To be seen from the formation or polymerization consists of;

Addition Polymers

This addition type polymer is a polymer formed by repeated addition of a monomer molecule. In addition to the formation of polymers there is no elimination or by-products such as water or alcohol. Addition polymers always have the same empirical formula as the monomers.

The same example is the ethene monomer (CH 2 = CH 2 ) which then polymerizes into polyethene – (CH 2 -CH 2 ) n-.

Condensation Polymers

Condensation polymers are polymers formed through a combination of monomers followed by the elimination of small molecules or produce byproducts such as water, alcohol, and others. An example of a condensation polymer is Nylon-66 where water molecules are released.

The classification of polymers based on their properties

For its own nature polymers are divided into various forms, including the following;

Thermoplastic Polymers

Thermoplastic polymers are long chain polymers which when heated will soften or melt and re-harden when cooled. This type of polymer has thermoplast properties due to intermolecular forces namely Van der Waal forces that hold the polymer chains together.

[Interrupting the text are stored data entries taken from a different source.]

/-- The bundle at the PC has issued or been nullified: the PC, the loops, LC by 1 + STALL (but for ALIGN), and what the issue stage
looks back at; results visible at the new LC take effect. -/
def State.advance (s : State) (k : Nat) (next : Word) (stall clks : Nat) (writes : BitVec 16) : State :=
  let c := (s.core k).unhold s.clk
  let branched := c.jump.isSome && c.branchFrom.isSome
  let (loops, back) := if c.jump.isSome && !branched then (c.loops, none) else
    let r := loopEnd c.pc branched c.loops.reverse
    (r.1.reverse, r.2)
  let lc := if c.phase == .aligning then c.lc else c.lc + BitVec.ofNat 64 (1 + stall)
  let pc := match c.jump, back with
    | some t, _ => t
    | none, some t => t
    | none, none => next
  let c := { c with
    pc := pc, lc := lc, loops := loops, jump := none, first := false, clks := c.clks + clks,
    fellFrom := if c.jump.isSome then c.fellFrom else some c.pc,
    branchFrom := if c.jump.isSome then c.branchFrom else none,
    past := { lc := c.lc.toNat, writes := writes } :: c.past.take 1, lastPc := c.pc, lastLc := c.lc, refetched := none }
  (s.setCore k c).commitDue k

/-- A duplicate-check trap of an address has met its soft error. -/
def State.spendAddr (s : State) (k : Nat) (t : Trap) : State :=
  match (s.core k).addrUpset with
  | some (n, d) => if t.cause = 0x21 && t.sub = 2 then s.updCore k fun c => { c with upsets := c.upsets.erase (.addr n d) } else s
  | none => s

/-- The slots issue as one bundle: they are judged, and when they issue they act, the core advances, and what follows the bundle is
done. -/
def State.issueBundle (s : State) (k : Nat) (l : List IssueSlot) (stall : Nat) (extra : List (Nat × Wait) := []) : State :=
  match s.judge k l extra with
  | .hold n w => s.hold k n w
  | .other t => t
  | .trap t => (s.spendAddr k t).trap k t (s.core k).pc (s.core k).lc
  | .go =>
    let ops := (l.filter (·.on)).map (·.op)
    let t := (s.perform k l).advance k (s.nextPc k) stall (1 + stall) (predWrites (l.map (·.op)))
    ops.foldl (fun t op => op.after (s.core k).pc t) t

/-- The bits of an operation in a slot without a guard. -/
def opWord (i : Instr) : Nat := ((encodeSlot { g := 0, gn := false, op := i }).map (·.2)).getD 0

/-- An operation alone in its bundle, unguarded. -/
def SlotOp.alone (op : SlotOp) (i : Instr) : List IssueSlot := [{ word := opWord i, guard := 0, on := true, op := op }]

/-- The meaning of one operation: on the core that the step concerns, the bundle that holds it alone, with STALL 0 and RESTART 0,
reaches issue with its encoding checked. -/
def SlotOp.run (i : Instr) (op : SlotOp) (s : State) : Host.Outcome State Fault Refusal :=
  .next (s.issueBundle s.cur (op.alone i) 0)

end Sys2Proof.Machine
end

Thermoplastic polymers also do not contain crosslinks so that they can be melted or have a low melting point. Examples of thermoplastic polymers are polyethylene, polystyrene, PVC, and others.

Thermoset Polymers

Thermoset polymers are the opposite of thermoplastic polymers which in thermoset polymers when heated will not soften or melt because of their relatively high boiling points.

In this type of polymer can have a high melting point because of the crosslinking between monomers in one polymer chain so that the bond will be very strong and become heat resistant. Examples of thermoset polymers are Teflon, Bakelite, and others.


In addition to the two types of polymers above there are also elastomers which are solid polymers with high elasticity properties such as rubber. High elasticity polymers can be stretched easily with less force. Elastomers are elastic because the intermolecular forces are relatively weak making it possible to stretch, but when released they return to their original shape.